* Task directions
Starting at the top of the entries below, set down every line exactly, please, until you reach the line with "2 ≤ n.toNat ∧ p.length = n.toNat", which is included too.

[Stored items]
/-- All of RECEIVE: the three ways it ends (R86). -/
theorem receive_cases (s : State) :
    (∃ n d src q l p, receive s =
        respondDone (setFrame (receivedFrame n d src p q l) (setChan (s.chan.after (readsOf ([n, d, src] ++ p ++ [q, l]))) s)) ∧
      2 ≤ n.toNat ∧ p.length = n.toNat - 2 ∧ (chanRead s.chan).1 = .byte n) ∨
    (∃ n : Byte, receive s = raise .emptyFrame .malformedFrame (setChan (s.chan.after (readsOf [n])) s) ∧ n.toNat < 2 ∧
      (chanRead s.chan).1 = .byte n) ∨
    (∃ p : List Byte, receive s =
        raise .emptyFrame .channelFailure (setChan (s.chan.after (readsOf p ++ [.read .error])) s) ∧ p.length < 258 ∧
      (∀ n ∈ p.head?, 2 ≤ n.toNat ∧ p.length < n.toNat + 3) ∧ (chanRead s.chan).1 = p.head?.elim .error .byte) := by
  rcases receiveFrame_after s.chan with ⟨n, d, src, q, l, p, h, hn, hp⟩ | ⟨n, h, hn⟩ | ⟨p, h, hp, hh⟩
  · exact .inl ⟨n, d, src, q, l, p, by rw [receive, h]; rfl, hn, hp⟩
  · exact .inr (.inl ⟨n, by rw [receive, h]; rfl, hn⟩)
  · exact .inr (.inr ⟨p, by rw [receive, h]; rfl, hp, hh⟩)

/-- All of TRANSMIT: too long, sent and begun or refused at the begin, refused at a write (R94 to R97). -/
theorem transmit_cases (s : State) :
    (253 < s.frame.len.toNat ∧ transmit s = raise .keep .oversizedPayload s) ∨
    (s.frame.len.toNat ≤ 253 ∧ ∃ r, transmit s =
      transmitEnd r (setChan (s.chan.after (writesOf (wireTx s.frame) ++ [.start r])) s)) ∨
    (s.frame.len.toNat ≤ 253 ∧ ∃ done b rest, wireTx s.frame = done ++ b :: rest ∧ transmit s =
      raise .keep .channelFailure (setChan (s.chan.after (writesOf done ++ [.write b .error])) s)) := by
  unfold transmit
  by_cases hl : s.frame.len.toNat > Config.maxPayload
  · exact .inl ⟨hl, by rw [if_pos hl]⟩
  · have hl' : s.frame.len.toNat ≤ 253 := Nat.le_of_not_lt hl
    rw [if_neg hl]
    rcases sendFrame_after s.frame s.chan with ⟨r, h⟩ | ⟨done, b, rest, hw, h⟩
    · exact .inr (.inl ⟨hl', r, by rw [h]⟩)
    · exact .inr (.inr ⟨hl', done, b, rest, hw, by rw [h]; rfl⟩)

@[simp] theorem transmitEnd_frame (r : Ack) (s : State) : (transmitEnd r s).frame = s.frame := by cases r <;> rfl
@[simp] theorem transmitEnd_fmt (r : Ack) (s : State) : (transmitEnd r s).fmt = s.fmt := by cases r <;> rfl
@[simp] theorem transmitEnd_chan (r : Ack) (s : State) : (transmitEnd r s).chan = s.chan := by cases r <;> rfl
@[simp] theorem transmitEnd_sink (r : Ack) (s : State) : (transmitEnd r s).sink = s.sink := by cases r <;> rfl
@[simp] theorem transmitEnd_inbox (r : Ack) (s : State) : (transmitEnd r s).inbox = s.inbox := by cases r <;> rfl

/-! ## `exec` and `step`, command by command -/

theorem exec_avail (s : State) : exec .avail s = complete s (avail s) := rfl
theorem exec_receive (s : State) : exec .receive s = complete s (receive s) := rfl
theorem exec_transmit (s : State) : exec .transmit s = complete s (transmit s) := rfl

theorem exec_setfmt_legal {d : Byte} (h : d.toNat ≤ 1) (s : State) :
    exec (.setfmt d) s = .next (respondDone { s with fmt := Fmt.ofByte d }) := by
  simp [exec, execSetfmt, formatLegal, h]

theorem exec_setfmt_illegal {d : Byte} (h : ¬ d.toNat ≤ 1) (s : State) :
    exec (.setfmt d) s = .next (illegalWord s) := by simp [exec, execSetfmt, formatLegal, h]

theorem indexLegal_iff (a : Byte) : indexLegal a = true ↔ a.toNat ≤ 252 := by
  simp only [indexLegal, decide_eq_true_eq]; exact Nat.lt_succ_iff

theorem exec_wrpay_legal {a : Byte} (h : a.toNat ≤ 252) (d : Byte) (s : State) :
    exec (.wrpay a d) s = .next (respondDone (setFrame { s.frame with pay := s.frame.pay.write a.toNat d } s)) := by
  simp only [exec, execWrpay, (indexLegal_iff a).2 h, if_true]

theorem exec_wrpay_illegal {a : Byte} (h : ¬ a.toNat ≤ 252) (d : Byte) (s : State) :
    exec (.wrpay a d) s = .next (illegalWord s) := by
  rw [exec, execWrpay, if_neg fun hi => h ((indexLegal_iff a).1 hi)]

theorem exec_rdpay_legal {a : Byte} (h : a.toNat ≤ 252) (s : State) :
    exec (.rdpay a) s = .next (respondData (s.frame.pay.read a.toNat) s) := by
  simp only [exec, execRdpay, (indexLegal_iff a).2 h, if_true]

theorem exec_rdpay_illegal {a : Byte} (h : ¬ a.toNat ≤ 252) (s : State) :
    exec (.rdpay a) s = .next (illegalWord s) := by
  rw [exec, execRdpay, if_neg fun hi => h ((indexLegal_iff a).1 hi)]

theorem illegalWord_eq (s : State) : illegalWord s = withResponse 0xFF04#16 s := rfl

theorem respondDone_eq (s : State) : respondDone s = withResponse 0x0000#16 s := rfl

/-- All that RDRSSI and RDLQI can answer: the sample or NoSample (R79, R80). -/
theorem respondSample_eq (q : Option Byte) (s : State) :
    respondSample q s = withResponse (match q with | some b => 0x00#8 ++ b | none => 0xFF05#16) s := by
  cases q <;> rfl

/-- SERIALIZE on a frame of legal length (R101). -/
theorem exec_serialize_legal {s : State} (h : s.frame.len.toNat ≤ 253) :
    exec .serialize s = .next (respondDone (sinkWrite (rendering s.fmt s.frame) s)) := by
  rw [exec, execSerialize, if_neg (Nat.not_lt.2 h)]

/-- SERIALIZE on a frame whose length is broken (R105). -/
theorem exec_serialize_broken {s : State} (h : ¬ s.frame.len.toNat ≤ 253) :
    exec .serialize s = .next (respondDone s) := by
  rw [exec, execSerialize, if_pos (Nat.lt_of_not_le h)]

/-! ## Every command at once -/

/-- A Channel's replies do not depend on its patience. -/
theorem receiveFrame_patience (c : Channel) (p : Option Nat) :
    receiveFrame { c with patience := p } = ((receiveFrame c).1, { (receiveFrame c).2 with patience := p }) := by
  have hread (c : Channel) :
      chanRead { c with patience := p } = ((chanRead c).1, { (chanRead c).2 with patience := p }) := rfl
  have hbytes (k : Nat) (c : Channel) :
      readBytes k { c with patience := p } = ((readBytes k c).1, { (readBytes k c).2 with patience := p }) := by
    induction k generalizing c with
    | zero => rfl
    | succ k ih =>
      simp only [readBytes, hread]
      rcases chanRead c with ⟨_ | _, c1⟩
      · simp only [ih]; rcases readBytes k c1 with ⟨_ | _, c2⟩ <;> rfl
      · rfl
  unfold receiveFrame
  simp only [hread]
  rcases chanRead c with ⟨n | _, c⟩
  swap
  · rfl
  simp only
  split
  · rfl
  split
  · rfl
  simp only [hread]
  rcases chanRead c with ⟨d | _, c⟩
  swap
  · rfl
  simp only [hread]
  rcases chanRead c with ⟨s | _, c⟩
  swap
  · rfl
  simp only [hbytes]
  rcases readBytes (n.toNat - 2) c with ⟨_ | _, c⟩
  · rfl
  simp only [hread]
  rcases chanRead c with ⟨q | _, c⟩
  swap
  · rfl
  simp only [hread]
  rcases chanRead c with ⟨l | _, c⟩ <;> rfl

* Answer
/-- All of RECEIVE: the three ways it ends (R86). -/
theorem receive_cases (s : State) :
    (∃ n d src q l p, receive s =
        respondDone (setFrame (receivedFrame n d src p q l) (setChan (s.chan.after (readsOf ([n, d, src] ++ p ++ [q, l]))) s)) ∧
      2 ≤ n.toNat ∧ p.length = n.toNat - 2 ∧ (chanRead s.chan).1 = .byte n) ∨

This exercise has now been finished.